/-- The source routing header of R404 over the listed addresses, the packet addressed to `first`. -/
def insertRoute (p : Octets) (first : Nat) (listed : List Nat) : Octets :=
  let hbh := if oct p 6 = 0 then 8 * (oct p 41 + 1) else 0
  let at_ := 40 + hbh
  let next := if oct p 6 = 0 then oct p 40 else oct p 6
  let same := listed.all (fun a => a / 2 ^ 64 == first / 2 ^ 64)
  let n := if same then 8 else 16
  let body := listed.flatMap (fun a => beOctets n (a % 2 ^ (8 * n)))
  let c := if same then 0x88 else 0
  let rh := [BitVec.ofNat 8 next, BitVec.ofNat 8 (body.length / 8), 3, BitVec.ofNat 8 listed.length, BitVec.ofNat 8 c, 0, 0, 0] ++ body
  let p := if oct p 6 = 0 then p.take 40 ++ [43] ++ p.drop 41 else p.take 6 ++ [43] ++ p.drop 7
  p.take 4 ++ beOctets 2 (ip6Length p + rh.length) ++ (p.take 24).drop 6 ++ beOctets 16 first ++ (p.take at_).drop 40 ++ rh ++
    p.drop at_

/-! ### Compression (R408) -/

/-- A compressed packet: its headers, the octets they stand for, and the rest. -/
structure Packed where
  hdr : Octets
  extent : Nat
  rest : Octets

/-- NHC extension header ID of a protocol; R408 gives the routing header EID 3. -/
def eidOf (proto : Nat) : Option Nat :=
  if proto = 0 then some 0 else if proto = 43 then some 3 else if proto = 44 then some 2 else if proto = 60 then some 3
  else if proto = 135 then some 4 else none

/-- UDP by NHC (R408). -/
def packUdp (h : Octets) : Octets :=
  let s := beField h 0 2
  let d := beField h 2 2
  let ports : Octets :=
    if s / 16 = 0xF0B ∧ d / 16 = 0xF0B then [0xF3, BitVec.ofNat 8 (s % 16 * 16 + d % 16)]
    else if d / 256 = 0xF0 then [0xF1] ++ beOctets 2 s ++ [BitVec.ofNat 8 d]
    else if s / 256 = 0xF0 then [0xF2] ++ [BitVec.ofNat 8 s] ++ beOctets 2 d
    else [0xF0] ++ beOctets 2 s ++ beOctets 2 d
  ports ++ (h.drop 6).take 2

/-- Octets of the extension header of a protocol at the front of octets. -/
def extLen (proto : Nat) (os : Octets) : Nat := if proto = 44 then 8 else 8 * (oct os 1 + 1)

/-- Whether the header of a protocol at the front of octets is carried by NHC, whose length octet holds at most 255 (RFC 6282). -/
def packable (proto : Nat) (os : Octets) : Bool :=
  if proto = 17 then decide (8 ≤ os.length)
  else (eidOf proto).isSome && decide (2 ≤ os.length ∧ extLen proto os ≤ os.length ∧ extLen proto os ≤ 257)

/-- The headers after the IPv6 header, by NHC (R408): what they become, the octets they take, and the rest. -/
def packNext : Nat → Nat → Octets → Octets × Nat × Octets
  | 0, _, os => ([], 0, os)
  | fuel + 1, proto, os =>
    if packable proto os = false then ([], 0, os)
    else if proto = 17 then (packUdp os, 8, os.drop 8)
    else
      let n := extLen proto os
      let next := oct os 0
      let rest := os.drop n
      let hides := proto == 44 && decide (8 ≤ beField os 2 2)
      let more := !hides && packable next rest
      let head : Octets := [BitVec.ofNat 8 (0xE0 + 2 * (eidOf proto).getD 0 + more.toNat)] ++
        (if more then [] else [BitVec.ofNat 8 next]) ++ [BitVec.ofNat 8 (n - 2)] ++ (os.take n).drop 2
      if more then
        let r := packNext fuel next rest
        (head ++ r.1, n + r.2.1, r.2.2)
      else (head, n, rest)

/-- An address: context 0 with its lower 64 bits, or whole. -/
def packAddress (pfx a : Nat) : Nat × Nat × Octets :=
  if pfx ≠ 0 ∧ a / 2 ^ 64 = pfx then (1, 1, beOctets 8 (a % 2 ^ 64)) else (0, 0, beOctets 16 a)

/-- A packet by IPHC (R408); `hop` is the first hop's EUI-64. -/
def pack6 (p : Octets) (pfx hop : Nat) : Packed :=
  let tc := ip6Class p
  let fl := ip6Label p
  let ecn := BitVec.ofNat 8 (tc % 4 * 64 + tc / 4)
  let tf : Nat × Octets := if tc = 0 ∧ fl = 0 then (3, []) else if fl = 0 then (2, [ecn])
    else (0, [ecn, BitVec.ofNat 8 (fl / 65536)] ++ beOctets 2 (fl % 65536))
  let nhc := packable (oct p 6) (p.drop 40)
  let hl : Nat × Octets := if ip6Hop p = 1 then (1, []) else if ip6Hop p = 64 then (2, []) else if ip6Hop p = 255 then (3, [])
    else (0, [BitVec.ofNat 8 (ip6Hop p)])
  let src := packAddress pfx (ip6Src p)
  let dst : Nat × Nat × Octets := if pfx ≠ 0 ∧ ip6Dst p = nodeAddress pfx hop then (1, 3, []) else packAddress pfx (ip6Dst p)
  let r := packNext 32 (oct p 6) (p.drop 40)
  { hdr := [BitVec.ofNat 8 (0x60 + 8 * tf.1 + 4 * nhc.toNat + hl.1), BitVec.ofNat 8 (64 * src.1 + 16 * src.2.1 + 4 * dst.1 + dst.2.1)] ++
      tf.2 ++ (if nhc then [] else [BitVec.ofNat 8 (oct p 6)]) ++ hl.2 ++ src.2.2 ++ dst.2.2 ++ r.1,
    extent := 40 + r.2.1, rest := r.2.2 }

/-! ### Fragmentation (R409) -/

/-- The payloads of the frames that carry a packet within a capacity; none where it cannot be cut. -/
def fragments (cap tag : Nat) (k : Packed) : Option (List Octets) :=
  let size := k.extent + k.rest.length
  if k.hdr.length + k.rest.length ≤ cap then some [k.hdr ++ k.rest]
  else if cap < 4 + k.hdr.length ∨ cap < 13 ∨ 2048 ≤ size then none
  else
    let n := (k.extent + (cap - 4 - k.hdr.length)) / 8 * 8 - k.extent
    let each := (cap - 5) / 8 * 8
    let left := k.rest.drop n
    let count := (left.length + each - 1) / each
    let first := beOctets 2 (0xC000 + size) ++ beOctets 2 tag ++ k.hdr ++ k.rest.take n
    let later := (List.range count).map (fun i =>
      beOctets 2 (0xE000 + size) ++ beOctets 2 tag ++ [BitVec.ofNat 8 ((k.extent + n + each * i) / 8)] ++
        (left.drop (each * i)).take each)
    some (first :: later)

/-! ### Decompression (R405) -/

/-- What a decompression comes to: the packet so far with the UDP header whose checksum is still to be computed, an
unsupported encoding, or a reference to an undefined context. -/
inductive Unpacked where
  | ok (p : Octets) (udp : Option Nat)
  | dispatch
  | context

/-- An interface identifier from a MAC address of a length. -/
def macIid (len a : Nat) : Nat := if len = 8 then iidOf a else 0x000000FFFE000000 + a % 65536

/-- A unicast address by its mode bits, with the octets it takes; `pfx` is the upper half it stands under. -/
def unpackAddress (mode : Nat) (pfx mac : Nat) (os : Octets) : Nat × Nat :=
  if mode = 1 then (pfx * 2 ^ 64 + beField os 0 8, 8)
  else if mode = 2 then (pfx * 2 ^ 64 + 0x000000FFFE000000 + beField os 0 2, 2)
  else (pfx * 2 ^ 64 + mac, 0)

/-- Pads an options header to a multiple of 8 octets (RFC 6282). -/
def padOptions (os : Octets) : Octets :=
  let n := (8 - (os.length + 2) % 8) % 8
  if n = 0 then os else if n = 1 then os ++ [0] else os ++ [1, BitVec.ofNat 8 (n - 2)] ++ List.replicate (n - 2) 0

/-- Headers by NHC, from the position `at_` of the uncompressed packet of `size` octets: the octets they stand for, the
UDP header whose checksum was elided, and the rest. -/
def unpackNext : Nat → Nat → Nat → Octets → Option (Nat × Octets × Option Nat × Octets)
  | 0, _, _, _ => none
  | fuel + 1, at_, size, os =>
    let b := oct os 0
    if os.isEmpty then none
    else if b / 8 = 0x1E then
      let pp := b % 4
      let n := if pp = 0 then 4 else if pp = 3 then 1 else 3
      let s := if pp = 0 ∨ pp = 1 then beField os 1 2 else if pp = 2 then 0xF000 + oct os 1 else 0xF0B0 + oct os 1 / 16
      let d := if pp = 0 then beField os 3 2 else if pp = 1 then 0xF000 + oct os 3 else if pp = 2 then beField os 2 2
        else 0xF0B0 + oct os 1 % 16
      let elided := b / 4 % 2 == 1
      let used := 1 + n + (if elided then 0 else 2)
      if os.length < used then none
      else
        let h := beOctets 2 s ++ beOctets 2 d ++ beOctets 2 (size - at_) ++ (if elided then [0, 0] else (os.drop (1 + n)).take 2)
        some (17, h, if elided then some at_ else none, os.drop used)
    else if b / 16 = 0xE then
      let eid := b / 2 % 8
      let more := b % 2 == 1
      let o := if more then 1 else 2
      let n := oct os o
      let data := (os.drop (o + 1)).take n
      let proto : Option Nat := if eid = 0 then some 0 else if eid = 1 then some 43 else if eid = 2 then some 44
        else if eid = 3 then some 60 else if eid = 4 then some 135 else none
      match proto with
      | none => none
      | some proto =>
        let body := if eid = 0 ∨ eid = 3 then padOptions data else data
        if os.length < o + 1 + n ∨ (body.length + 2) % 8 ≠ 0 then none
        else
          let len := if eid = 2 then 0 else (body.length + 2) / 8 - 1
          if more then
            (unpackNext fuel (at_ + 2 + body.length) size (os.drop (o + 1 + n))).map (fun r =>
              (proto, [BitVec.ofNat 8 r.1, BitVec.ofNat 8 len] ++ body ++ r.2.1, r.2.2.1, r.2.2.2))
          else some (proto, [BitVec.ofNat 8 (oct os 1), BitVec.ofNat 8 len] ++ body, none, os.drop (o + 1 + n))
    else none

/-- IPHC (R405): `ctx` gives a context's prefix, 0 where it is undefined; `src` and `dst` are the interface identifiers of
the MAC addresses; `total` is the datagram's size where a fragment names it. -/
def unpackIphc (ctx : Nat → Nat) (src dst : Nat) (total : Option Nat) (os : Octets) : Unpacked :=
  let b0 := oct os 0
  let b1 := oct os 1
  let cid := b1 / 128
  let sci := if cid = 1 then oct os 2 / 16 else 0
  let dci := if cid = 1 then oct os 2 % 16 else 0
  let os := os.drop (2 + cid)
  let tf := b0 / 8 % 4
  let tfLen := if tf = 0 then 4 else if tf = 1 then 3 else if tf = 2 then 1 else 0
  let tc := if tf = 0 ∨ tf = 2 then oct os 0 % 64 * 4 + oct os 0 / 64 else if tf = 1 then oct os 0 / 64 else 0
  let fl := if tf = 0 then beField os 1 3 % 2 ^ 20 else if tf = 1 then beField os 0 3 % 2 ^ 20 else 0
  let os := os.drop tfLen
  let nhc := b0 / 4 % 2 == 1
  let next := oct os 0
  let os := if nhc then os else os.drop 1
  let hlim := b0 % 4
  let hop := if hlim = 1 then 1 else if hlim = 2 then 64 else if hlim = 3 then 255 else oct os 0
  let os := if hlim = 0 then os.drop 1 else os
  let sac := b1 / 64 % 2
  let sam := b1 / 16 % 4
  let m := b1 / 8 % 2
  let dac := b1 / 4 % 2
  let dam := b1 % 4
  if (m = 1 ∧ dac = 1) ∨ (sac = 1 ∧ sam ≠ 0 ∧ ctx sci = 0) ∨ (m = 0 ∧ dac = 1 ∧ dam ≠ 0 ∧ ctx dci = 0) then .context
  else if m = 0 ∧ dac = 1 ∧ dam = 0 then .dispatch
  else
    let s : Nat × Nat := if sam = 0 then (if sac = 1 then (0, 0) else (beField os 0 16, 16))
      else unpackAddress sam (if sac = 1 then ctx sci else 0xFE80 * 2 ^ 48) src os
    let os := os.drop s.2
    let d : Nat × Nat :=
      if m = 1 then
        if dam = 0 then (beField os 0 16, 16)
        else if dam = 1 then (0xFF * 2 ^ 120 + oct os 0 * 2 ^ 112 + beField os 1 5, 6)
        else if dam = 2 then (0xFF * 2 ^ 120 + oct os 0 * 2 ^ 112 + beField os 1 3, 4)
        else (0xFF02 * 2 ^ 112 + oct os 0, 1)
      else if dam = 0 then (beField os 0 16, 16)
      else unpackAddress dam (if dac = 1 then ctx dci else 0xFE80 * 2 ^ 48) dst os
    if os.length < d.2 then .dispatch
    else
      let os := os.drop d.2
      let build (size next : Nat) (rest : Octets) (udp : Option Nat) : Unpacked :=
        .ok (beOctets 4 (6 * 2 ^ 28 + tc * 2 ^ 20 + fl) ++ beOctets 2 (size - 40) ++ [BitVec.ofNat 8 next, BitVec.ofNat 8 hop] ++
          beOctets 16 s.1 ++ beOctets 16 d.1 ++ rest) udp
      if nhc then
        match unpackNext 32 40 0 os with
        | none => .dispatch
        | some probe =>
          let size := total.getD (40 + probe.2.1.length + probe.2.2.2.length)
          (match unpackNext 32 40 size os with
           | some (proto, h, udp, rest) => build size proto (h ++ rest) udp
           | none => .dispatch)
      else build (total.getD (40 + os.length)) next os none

================

> _Task requirements_
Everything above from the line with "(proto, [BitVec.ofNat 8 r.1, BitVec.ofNat" to the line with "the MAC addresses;", both included, must be repeated exactly, and nothing outside that range.

> _Solution to this exercise_
              (proto, [BitVec.ofNat 8 r.1, BitVec.ofNat 8 len] ++ body ++ r.2.1, r.2.2.1, r.2.2.2))
          else some (proto, [BitVec.ofNat 8 (oct os 1), BitVec.ofNat 8 len] ++ body, none, os.drop (o + 1 + n))
    else none

/-- IPHC (R405): `ctx` gives a context's prefix, 0 where it is undefined; `src` and `dst` are the interface identifiers of
the MAC addresses; `total` is the datagram's size where a fragment names it. -/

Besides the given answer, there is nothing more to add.